ANNAPOLIS — Maryland Delegate Kathleen Dumais, D-Montgomery, said she plans to introduce a bill about child custody decisions that would require judges to explain their decisions, expedite the process for emergency hearings, and change the rhetoric to gender-neutral, non-discriminatory language.
Dumais, who is also a family lawyer, said Thursday morning during the Commission on Child Custody Decision-Making briefing to the Senate Judicial Proceedings Committee, she is using almost the entirety of the recommendations from the panel for her bill, which she said she hopes to introduce by the end of the week.
The 22-person Commission on Child Custody Decision-Making, which included a state senator, judges, lawyers, educators, a psychologist and advocates from the Maryland Disability Law Center, domestic violence groups and fathers’ rights groups, first met in September of 2013 and then met a total of 90 times — including the six subcommittee meetings — to determine their recommendations for the General Assembly.
Dumais’ bill would give judges mandatory factors to consider in a custody case, as well as other possible factors, all of which would then be used in a judge’s explanation of their decision, said Keith Schiszik, chair of the commission’s statutory considerations subcommittee.
“In some cases the judges didn’t even tell them why they ruled how they ruled,” said Schiszik, who is an attorney specializing in child custody cases in Frederick.
The bill also calls for better training and education for judges who preside over such cases, because often they have no foundation in family law or children’s needs, Commission Chair Cynthia Callahan said. She volunteers her knowledge in the area to her colleagues, but lack of interest and background can create a problematic situation, explained Callahan, who is a judge for the Montgomery County circuit court.
Dumais said the bill calls for a quicker time period for emergency custody cases to be heard, requires each parent to submit a parenting plan, gives the right to counsel to both parents and states that there is no presumed schedule of parenting time, leaving discretion to the judges completely.
“We cannot make general assumptions,” Dumais said. “As we all know the composition of a family has changed dramatically over the last 50 years. … Each case is, in fact, different.”
The commission was met with many questions and some disagreement from the Senate Judicial Proceedings committee, mostly because this is an important and difficult issue, said Senator Robert Zirkin, D-Baltimore County, chair of the committee.
“This is a big bill, there’s a lot to chew on here,” Zirkin said.
He said he thinks most people agree reform is needed, but there are many differences of opinion in how custody decision should be made, said Zirkin, who also is a lawyer.
Two commission members signed a minority opinion urging lawmakers to go beyond the report and push for a presumption that parents should share custody. The panel’s report does not advocate strongly enough, said David Smith Sr., speaking for David Levy, a commission member who had died after signing the minority opinion. Both men are co-founders of Children’s Rights Fund, a shared-custody advocacy group.
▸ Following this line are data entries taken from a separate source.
def GRD_DISTAFF_CTRL.addr : Nat := 0x60810
def GRD_DISTAFF_CTRL.KEY : Fld := ⟨GRD_DISTAFF_CTRL.addr, 16, 16⟩
def GRD_DISTAFF_CTRL.HANDOVER : Fld := ⟨GRD_DISTAFF_CTRL.addr, 1, 1⟩
def GRD_DISTAFF_CTRL.RELEASE : Fld := ⟨GRD_DISTAFF_CTRL.addr, 0, 1⟩

def GRD_SPN_STATUS.addr : Nat := 0x60814
def GRD_SPN_STATUS.ROLE_B : Fld := ⟨GRD_SPN_STATUS.addr, 29, 3⟩
def GRD_SPN_STATUS.ROLE_A : Fld := ⟨GRD_SPN_STATUS.addr, 26, 3⟩
def GRD_SPN_STATUS.IMG_B : Fld := ⟨GRD_SPN_STATUS.addr, 25, 1⟩
def GRD_SPN_STATUS.IMG_A : Fld := ⟨GRD_SPN_STATUS.addr, 24, 1⟩
def GRD_SPN_STATUS.VER_B : Fld := ⟨GRD_SPN_STATUS.addr, 8, 8⟩
def GRD_SPN_STATUS.VER_A : Fld := ⟨GRD_SPN_STATUS.addr, 0, 8⟩

def GRD_SPN_WDT.addr : Nat := 0x60818
def GRD_SPN_WDT.PERIOD_B : Fld := ⟨GRD_SPN_WDT.addr, 8, 8⟩
def GRD_SPN_WDT.PERIOD_A : Fld := ⟨GRD_SPN_WDT.addr, 0, 8⟩

def GRD_WDT_KICK.addr : Nat := 0x6081C

def GRD_SPN_CTRL.addr : Nat := 0x60820
def GRD_SPN_CTRL.KEY : Fld := ⟨GRD_SPN_CTRL.addr, 16, 16⟩
def GRD_SPN_CTRL.SLOT_B : Fld := ⟨GRD_SPN_CTRL.addr, 3, 1⟩
def GRD_SPN_CTRL.SLOT_A : Fld := ⟨GRD_SPN_CTRL.addr, 2, 1⟩
def GRD_SPN_CTRL.RESTART_B : Fld := ⟨GRD_SPN_CTRL.addr, 1, 1⟩
def GRD_SPN_CTRL.RESTART_A : Fld := ⟨GRD_SPN_CTRL.addr, 0, 1⟩

def MBX_STATUS.addr : Nat := 0x10000
def MBX_STATUS.PENDING : Fld := ⟨MBX_STATUS.addr, 8, 7⟩
def MBX_STATUS.SLEEP : Fld := ⟨MBX_STATUS.addr, 4, 1⟩
def MBX_STATUS.RING_FULL : Fld := ⟨MBX_STATUS.addr, 3, 1⟩
def MBX_STATUS.QUIESCED : Fld := ⟨MBX_STATUS.addr, 2, 1⟩
def MBX_STATUS.OPEN : Fld := ⟨MBX_STATUS.addr, 1, 1⟩

def MBX_DOORBELL.addr : Nat := 0x10004
def MBX_DOORBELL.SLOT : Fld := ⟨MBX_DOORBELL.addr, 0, 4⟩

def MBX_SLOT_STATE0.addr : Nat := 0x10008

def MBX_SLOT_STATE1.addr : Nat := 0x1000C

def MBX_SLOT_FREE.addr : Nat := 0x10010
def MBX_SLOT_FREE.FREE : Fld := ⟨MBX_SLOT_FREE.addr, 0, 16⟩

def MBX_CPL_PROD.addr : Nat := 0x10014
def MBX_CPL_PROD.WRAP : Fld := ⟨MBX_CPL_PROD.addr, 6, 1⟩
def MBX_CPL_PROD.INDEX : Fld := ⟨MBX_CPL_PROD.addr, 0, 6⟩

def MBX_CPL_CONS.addr : Nat := 0x10018
def MBX_CPL_CONS.WRAP : Fld := ⟨MBX_CPL_CONS.addr, 6, 1⟩
def MBX_CPL_CONS.INDEX : Fld := ⟨MBX_CPL_CONS.addr, 0, 6⟩

def MBX_MOD_CFG.addr : Nat := 0x1001C
def MBX_MOD_CFG.COUNT : Fld := ⟨MBX_MOD_CFG.addr, 16, 7⟩
def MBX_MOD_CFG.TIME : Fld := ⟨MBX_MOD_CFG.addr, 0, 10⟩

def MBX_HOST_SLEEP.addr : Nat := 0x10020
def MBX_HOST_SLEEP.SLEEP : Fld := ⟨MBX_HOST_SLEEP.addr, 0, 1⟩

def MBX_ERR.addr : Nat := 0x10024
def MBX_ERR.DB_BUSY : Fld := ⟨MBX_ERR.addr, 24, 8⟩
def MBX_ERR.SLOT_WRITE : Fld := ⟨MBX_ERR.addr, 8, 8⟩
def MBX_ERR.FREE_ERR : Fld := ⟨MBX_ERR.addr, 0, 8⟩

/-! Registers of spec/14_fleyth_network. -/

def FLY_STATUS.addr : Nat := 0xC0000
def FLY_STATUS.ADDR_VALID : Fld := ⟨FLY_STATUS.addr, 31, 1⟩
def FLY_STATUS.MANAGER : Fld := ⟨FLY_STATUS.addr, 30, 1⟩
def FLY_STATUS.DISC_RUN : Fld := ⟨FLY_STATUS.addr, 29, 1⟩
def FLY_STATUS.ADDR : Fld := ⟨FLY_STATUS.addr, 0, 20⟩

def FLY_RANGE.addr : Nat := 0xC0004
def FLY_RANGE.SIZE : Fld := ⟨FLY_RANGE.addr, 0, 21⟩

def FLY_EPOCH.addr : Nat := 0xC0008
def FLY_EPOCH.EPOCH : Fld := ⟨FLY_EPOCH.addr, 0, 16⟩

def FLY_PORT_CFG.addr : Nat := 0xC000C
def FLY_PORT_CFG.PRIV_CAP : Fld := ⟨FLY_PORT_CFG.addr, 16, 2⟩
def FLY_PORT_CFG.EN : Fld := ⟨FLY_PORT_CFG.addr, 0, 10⟩

def FLY_PORT_STATUS.addr : Nat := 0xC0010
def FLY_PORT_STATUS.LINK_UP : Fld := ⟨FLY_PORT_STATUS.addr, 0, 10⟩

def FLY_PORT_ROLE.addr : Nat := 0xC0014
def FLY_PORT_ROLE.ROLE (p : Nat) : Fld := ⟨FLY_PORT_ROLE.addr, 2 * p, 2⟩

def FLY_WAKE_CFG.addr : Nat := 0xC0018
def FLY_WAKE_CFG.ADDR_WAKE : Fld := ⟨FLY_WAKE_CFG.addr, 17, 1⟩
def FLY_WAKE_CFG.FWD_WAKE : Fld := ⟨FLY_WAKE_CFG.addr, 16, 1⟩
def FLY_WAKE_CFG.ACT_WAKE : Fld := ⟨FLY_WAKE_CFG.addr, 0, 10⟩

def FLY_WAKE_CAUSE.addr : Nat := 0xC001C
def FLY_WAKE_CAUSE.ADDR : Fld := ⟨FLY_WAKE_CAUSE.addr, 16, 1⟩
def FLY_WAKE_CAUSE.PORT : Fld := ⟨FLY_WAKE_CAUSE.addr, 0, 10⟩

def FLY_CNT_FWD.addr : Nat := 0xC0020
def FLY_CNT_FWD.FWD : Fld := ⟨FLY_CNT_FWD.addr, 16, 16⟩
def FLY_CNT_FWD.LOCAL : Fld := ⟨FLY_CNT_FWD.addr, 0, 16⟩

def FLY_CNT_DROP.addr : Nat := 0xC0024
def FLY_CNT_DROP.BAD : Fld := ⟨FLY_CNT_DROP.addr, 24, 8⟩
def FLY_CNT_DROP.QUEUE : Fld := ⟨FLY_CNT_DROP.addr, 16, 8⟩
def FLY_CNT_DROP.NO_ROUTE : Fld := ⟨FLY_CNT_DROP.addr, 8, 8⟩
def FLY_CNT_DROP.NO_ADDR : Fld := ⟨FLY_CNT_DROP.addr, 0, 8⟩

def FLY_ROUTE_BASE.addr (i : Nat) : Nat := 0xC0100 + 0x8 * i
def FLY_ROUTE_BASE.VALID (i : Nat) : Fld := ⟨FLY_ROUTE_BASE.addr i, 31, 1⟩
def FLY_ROUTE_BASE.BASE (i : Nat) : Fld := ⟨FLY_ROUTE_BASE.addr i, 0, 20⟩
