-- ==== Sys2Proof/Machine/Ops.lean ====
section
/-! DEFINITION. The named operations on the part: registers and fields, power domains, event sources, the blocks of
the management address map, privilege levels and the order in which an access is checked (spec/00, spec/01,
spec/20). -/

namespace Sys2Proof.Machine

/-! ### The management address map (spec/01) -/

/-- The windows of the management address map; a lane block carries its lane. -/
inductive Blk where
  | glb | mbx | evt | pmu | thm | clk | grd | cnt | hka | flt | dma | ecc | fly
  | hln (n : Nat) | lrx (n : Nat) | ltx (n : Nat)
  | crl | twf | hnk
  | hankWin | capWin | shadowWin | spWin (b : Nat)
  deriving DecidableEq, Repr

/-- The window that holds an address, spec/01 "Management address map"; none outside every window (R5). -/
def blkOf (a : Nat) : Option Blk :=
  if a < 0x10000 then some .glb
  else if a < 0x20000 then some .mbx
  else if a < 0x30000 then some .evt
  else if a < 0x40000 then some .pmu
  else if a < 0x50000 then some .thm
  else if a < 0x60000 then some .clk
  else if a < 0x70000 then some .grd
  else if a < 0x80000 then some .cnt
  else if a < 0x90000 then some .hka
  else if a < 0xA0000 then some .flt
  else if a < 0xB0000 then some .dma
  else if a < 0xC0000 then some .ecc
  else if a < 0xD0000 then some .fly
  else if a < 0x100000 then none
  else if a < 0x200000 then some (.hln ((a - 0x100000) / 0x10000))
  else if a < 0x290000 then some (.lrx ((a - 0x200000) / 0x10000))
  else if a < 0x300000 then none
  else if a < 0x390000 then some (.ltx ((a - 0x300000) / 0x10000))
  else if a < 0x400000 then none
  else if a < 0x410000 then some .crl
  else if a < 0x420000 then some .twf
  else if a < 0x430000 then some .hnk
  else if a < 0x800000 then none
  else if a < 0xC00000 then some .hankWin
  else if a < 0xE00000 then some .capWin
  else if a < 0xE40000 then some .shadowWin
  else if a < 0xF00000 then none
  else if a < 0xF80000 then some (.spWin 0)
  else if a < 0x1000000 then some (.spWin 1)
  else none

/-- The base address of a window. -/
def Blk.base : Blk → Nat
  | .glb => 0x000000 | .mbx => 0x010000 | .evt => 0x020000 | .pmu => 0x030000 | .thm => 0x040000
  | .clk => 0x050000 | .grd => 0x060000 | .cnt => 0x070000 | .hka => 0x080000 | .flt => 0x090000
  | .dma => 0x0A0000 | .ecc => 0x0B0000 | .fly => 0x0C0000
  | .hln n => 0x100000 + 0x10000 * n | .lrx n => 0x200000 + 0x10000 * n | .ltx n => 0x300000 + 0x10000 * n
  | .crl => 0x400000 | .twf => 0x410000 | .hnk => 0x420000
  | .hankWin => 0x800000 | .capWin => 0xC00000 | .shadowWin => 0xE00000 | .spWin b => 0xF00000 + 0x80000 * b

/-- The number (R320) of the power domain of a window, spec/01. -/
def Blk.pd : Blk → Nat
  | .cnt | .dma | .capWin => 19
  | .hka | .flt => 20
  | .fly => 21
  | .hln n => 3 + n / 4
  | .lrx n | .ltx n => 7 + n
  | .crl => 16
  | .twf => 17
  | .hnk | .hankWin => 18
  | .spWin b => 1 + b
  | _ => 0

/-- The register table of a window. -/
def Blk.descs : Blk → List RegDesc
  | .glb => regDescsGlb | .mbx => regDescsMbx | .pmu => regDescsPmu | .thm => regDescsThm | .clk => regDescsClk
  | .grd => regDescsGrd | .cnt => regDescsCnt | .hka => regDescsHka | .flt => regDescsFlt | .dma => regDescsDma
  | .ecc => regDescsEcc | .fly => regDescsFly | .hln _ => regDescsHln | .lrx _ => regDescsLrx
  | .ltx _ => regDescsLtx | .crl => regDescsCrl | .twf => regDescsTwf | .hnk => regDescsHnk
  | .evt | .hankWin | .capWin | .shadowWin | .spWin _ => []

/-- Does the row of a register table cover an offset? -/
def RegDesc.covers (d : RegDesc) (off : Nat) : Bool :=
  if d.stride = 0 then off == d.off
  else decide (d.off ≤ off) && (off - d.off) % d.stride == 0 && decide ((off - d.off) / d.stride < d.count)

/-- The row of the register table that an address falls on. -/
def regDescOf (a : Nat) : Option RegDesc :=
  match blkOf a with
  | none => none
  | some b => b.descs.find? (fun d => d.covers (a - b.base))

/-- The reset value of the register at an address, zero where there is none. -/
def resetWord (a : Nat) : Word :=
  match regDescOf a with
  | none => 0
  | some d => d.reset

/-! ### Registers -/

/-- The word that the register at an address holds. -/
def Chip.reg (s : Chip) (a : Nat) : Word := tabGet resetWord s.regs a

/-- The register at an address holding a word. -/
def Chip.setReg (s : Chip) (a : Nat) (v : Word) : Chip := { s with regs := tabSet resetWord s.regs a v }

/-- The value of a field. -/
def Chip.fld (s : Chip) (f : Fld) : Nat := getBits (s.reg f.addr) f.lo f.w

/-- A field holding a value (its low bits). -/
def Chip.setFld (s : Chip) (f : Fld) (v : Nat) : Chip := s.setReg f.addr (setBits (s.reg f.addr) f.lo f.w v)

/-- Is a one-bit field 1? -/
def Chip.flag (s : Chip) (f : Fld) : Bool := s.fld f == 1

/-- A one-bit field at a truth value. -/
def Chip.setFlag (s : Chip) (f : Fld) (b : Bool) : Chip := s.setFld f (b2n b)

/-- A count field with `n` added; it stops at its largest value. -/
def Chip.satInc (s : Chip) (f : Fld) (n : Nat) : Chip := s.setFld f (satAdd (2 ^ f.w - 1) (s.fld f) n)

/-- A count field with `n` added, wrapping. -/
def Chip.wrapInc (s : Chip) (f : Fld) (n : Nat) : Chip := s.setFld f (s.fld f + n)

/-- Bit `i` of a field set or cleared. -/
def Chip.setFldBit (s : Chip) (f : Fld) (i : Nat) (b : Bool) : Chip :=
  s.setFld f (if b then setBitN (s.fld f) i else clrBitN (s.fld f) i)

/-- The register at an address back at its reset value. -/
def Chip.resetReg (s : Chip) (a : Nat) : Chip := { s with regs := tabErase s.regs a }

/-- Every register whose address passes `p` back at its reset value. -/
def Chip.resetRegs (s : Chip) (p : Nat → Bool) : Chip := { s with regs := s.regs.filter (fun x => !(p x.1)) }

/-- A fresh number that tells free values apart, and the part with the next one ready. Log 3 (DESIGN CHOICE). -/
def Chip.draw (s : Chip) : Nat × Chip := (s.fresh, { s with fresh := s.fresh + 1 })

/-! ### Folding over lists of changes -/

/-- The part after `f` for every element of a list, in order. -/
def Chip.forAll {α : Type} (s : Chip) (l : List α) (f : Chip → α → Chip) : Chip := l.foldl f s

/-- The part after `f` where `b` holds. Log 4 (DESIGN CHOICE). -/
def Chip.when (s : Chip) (b : Bool) (f : Chip → Chip) : Chip := if b then f s else s

/-! ### Power domains -/

/-- The settled state of domain `d` (R320). `PD_AON` is always ON (R426). -/
def Chip.pdOf (s : Chip) (d : Nat) : Power := if d = 0 then .on else (s.pmu.pd.toList[d]?).getD .off

/-- Is domain `d` ON and not changing? -/
def Chip.pdOn (s : Chip) (d : Nat) : Bool := decide (s.pdOf d = .on)

/-- Domain `d` in a state. -/
def Chip.setPd (s : Chip) (d : Nat) (p : Power) : Chip :=
  if h : d < 22 then { s with pmu := { s.pmu with pd := s.pmu.pd.set d p h } } else s

/-- The domains of a 22-bit mask, rising. -/
def domainsOf (m : Nat) : List Nat := bitsSet 22 m

/-! ### Event sources -/

/-- Messages reach EVT in a cycle and are sensed in their order (R330, R338, R447). Log 30 (DESIGN CHOICE). -/
def Chip.emit (s : Chip) (ms : List Msg) : Chip :=
  let r := sense (s.pdOn 19) senseFuel (ms.foldl queueMsg []) s.evt s.cnt
  { s with evt := r.1, cnt := r.2 }

/-- A pulse source raises its event with a payload. -/
def Chip.raise (s : Chip) (src pay : Nat) : Chip := s.emit [pulseMsg src pay]

/-- A level source asserts with a payload or falls (R330, R332). -/
def Chip.setLevel (s : Chip) (src : Nat) (b : Bool) (pay : Nat) : Chip :=
  if b then
    let r := assertLevel s.evt src pay
    Chip.emit { s with evt := r.1 } r.2
  else { s with evt := dropLevel s.evt src }

/-- A general counter of another KIND than events counts `n` (R447); CNT lies in `PD_CAP`. -/
def Chip.count (s : Chip) (sel : Nat → Nat → Bool) (n : Nat) : Chip :=
  if s.pdOn 19 then
    let r := CntBlk.bumpAll sel n s.cnt.sel s.cnt
    Chip.emit { s with cnt := r.1 } (r.2.map (fun i => pulseMsg 0x044 i))
  else s

/-! ### Masters and privilege (spec/20 R458 to R460) -/

/-- The place of a master in the order of R14. -/
def masterIdx : Master → Fin 4
  | .host => 0 | .spindleA => 1 | .spindleB => 2 | .dma => 3

/-- The number of a spindle in `GRD_DISTAFF.HOLDER`. -/
def spNum : Spindle → Nat
  | .a => 1 | .b => 2

/-- The number of the master in `GRD_DISTAFF.HOLDER`, 0 for the others. -/
def masterSpindle : Master → Nat
  | .spindleA => 1 | .spindleB => 2 | _ => 0

/-- The level of the host session. -/
def Chip.sessionLevel (s : Chip) : Nat := s.fld GRD_SESSION.LEVEL

/-- Is the lifecycle one of BLANK, PROBE, RETURNED (R459)? -/
def openLifecycle (lc : Nat) : Bool := lc == 0 || lc == 1 || lc == 4

/-- The base level of the host session, R459; it goes by the lifecycle read at the last start (R469). -/
def Chip.baseLevel (s : Chip) : Nat :=
  if openLifecycle s.start.lifecycle || s.flag GRD_LC.DEBUG_IMAGE then 3
  else if s.fld GRD_SESSION.BASE = 0 then 0 else 1

/-- The host session at a level, with EVS_SESSION where the level changes (R483). -/
def Chip.setSession (s : Chip) (l : Nat) : Chip :=
  if s.sessionLevel = l then s else (s.setFld GRD_SESSION.LEVEL l).raise 0x1DA l

/-- The level of a master's access (R458, R460); a DMA channel brings its own. -/
def Chip.masterLevel (s : Chip) (m : Master) : Nat :=
  match m with
  | .spindleA | .spindleB => 3
  | .host | .dma => s.sessionLevel

/-! ### The guard table (spec/20 R463 to R465) -/

/-- The three words of guard table entry `i`. -/
def Chip.guardEntry (s : Chip) (i : Nat) : Word × Word × Word :=
  (s.reg (GRD_ENTRY0.addr i), s.reg (GRD_ENTRY1.addr i), s.reg (GRD_ENTRY2.addr i))

/-- Is entry `i` valid, of this KIND, and does its range contain `x`? -/
def Chip.guardHit (s : Chip) (kind x i : Nat) : Bool :=
  let e := s.guardEntry i
  getBits e.1 31 1 == 1 && getBits e.1 24 4 == kind && decide (getBits e.1 0 24 ≤ x) && decide (x ≤ getBits e.2.1 0 24)

/-- The PERM of the lowest-numbered valid entry of this KIND whose range contains `x`; until FW_READY every entry is
invalid (spec/20 "The guard table"). -/
def Chip.guardPerm (s : Chip) (kind x : Nat) : Option Nat :=
  if !(s.flag GLB_BOOT_STATUS.FW_READY) then none
  else ((List.range 64).find? (fun i => s.guardHit kind x i)).map (fun i => getBits (s.guardEntry i).2.2 0 8)

/-- An address-range PERM grants read (`w` false) or write (`w` true) to level `l`, R464. -/
def permAddr (perm l : Nat) (w : Bool) : Bool :=
  (List.range (l + 1)).any (fun k => bit perm (2 * k + b2n w))

/-- A command-range PERM grants execution to level `l`, R464. -/
def permCmd (perm l : Nat) : Bool := (List.range (l + 1)).any (fun k => bit perm k)

/-- The base grant of R464 and R456 for an address: the lowest level that reads and that writes. A resource that only
the holder writes grants every level, and R7 then ignores the write. -/
def baseGrant (b : Blk) (off : Nat) (w : Bool) : Nat :=
  match b with
  | .glb => if off = 0x8 then (if w then 2 else 0) else (if w then 1 else 0)
  | .mbx => 0
  | .evt => if w then (if 0x2000 ≤ off ∧ off < 0x4000 then 0 else 1) else 0
  | .pmu | .hka | .flt => if w then 1 else 0
  | .thm | .clk | .fly | .crl | .twf | .hnk => 0
  | .grd => if w then 2 else 0
  | .cnt => if off < 0x10 ∨ (0x40 ≤ off ∧ off < 0x300) then (if w then 1 else 0) else 1
  | .dma => 1
  | .ecc => if 0x200 ≤ off ∧ off < 0x220 then 2 else (if w then 1 else 0)
  | .hln _ | .lrx _ | .ltx _ =>
    if off < 0x1000 then (if w then 1 else 0)
    else if off < 0x2000 then 1
    else if off < 0x8000 then 0
    else 3
  | .hankWin | .capWin => 1
  | .shadowWin => if w then 0 else 2
  | .spWin _ => 3

/-- Is the grant of an address fixed (R465)? -/
def grantFixed (b : Blk) (off : Nat) (w : Bool) : Bool :=
  match b with
  | .grd => w
  | .ecc => decide (0x200 ≤ off) && decide (off < 0x220)
  | .hln _ | .lrx _ | .ltx _ => decide (0x8000 ≤ off)
  | .shadowWin => !w
  | .spWin _ => true
  | _ => false

/-- Is the register or window at an address firmware-owned: every field of it FW (R7)? Log 33 (DEDUCED). -/
def fwOwned (b : Blk) (off : Nat) : Bool :=
  match b with
  | .thm | .clk | .fly | .crl | .twf | .hnk => true
  | .hln _ | .lrx _ | .ltx _ => decide (0x2000 ≤ off) && decide (off < 0x8000)
  | .shadowWin => true
  | .evt => decide (0x2000 ≤ off) && decide (off < 0x4000)
  | _ => false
“There needs to be a presumption on shared parenting,” which, Smith said, he thinks the commission’s recommendations leave out. “I don’t think (the new bill) takes us forward.”
Other senators questioned the commission about the lack of a 50/50 presumption for split parenting time, as well as about custody decisions that favor the mother, perhaps unfairly.
Dumais said she knows of three other individual bills coming to the legislature that will deal with child custody decisions, one on the legal rights of “de facto parents,” like stepparents and other important adults in a child’s life, one on grandparents’ access to a child, and one about military parents.
But for Dumais, her new bill is the answer for needed change.
“I’m in this because I want to help the people,” Dumais said, adding that state Senator Susan Lee, D-Montgomery, plans to sponsor the bill in the senate. “We need to do something that’s right for the children of our state.”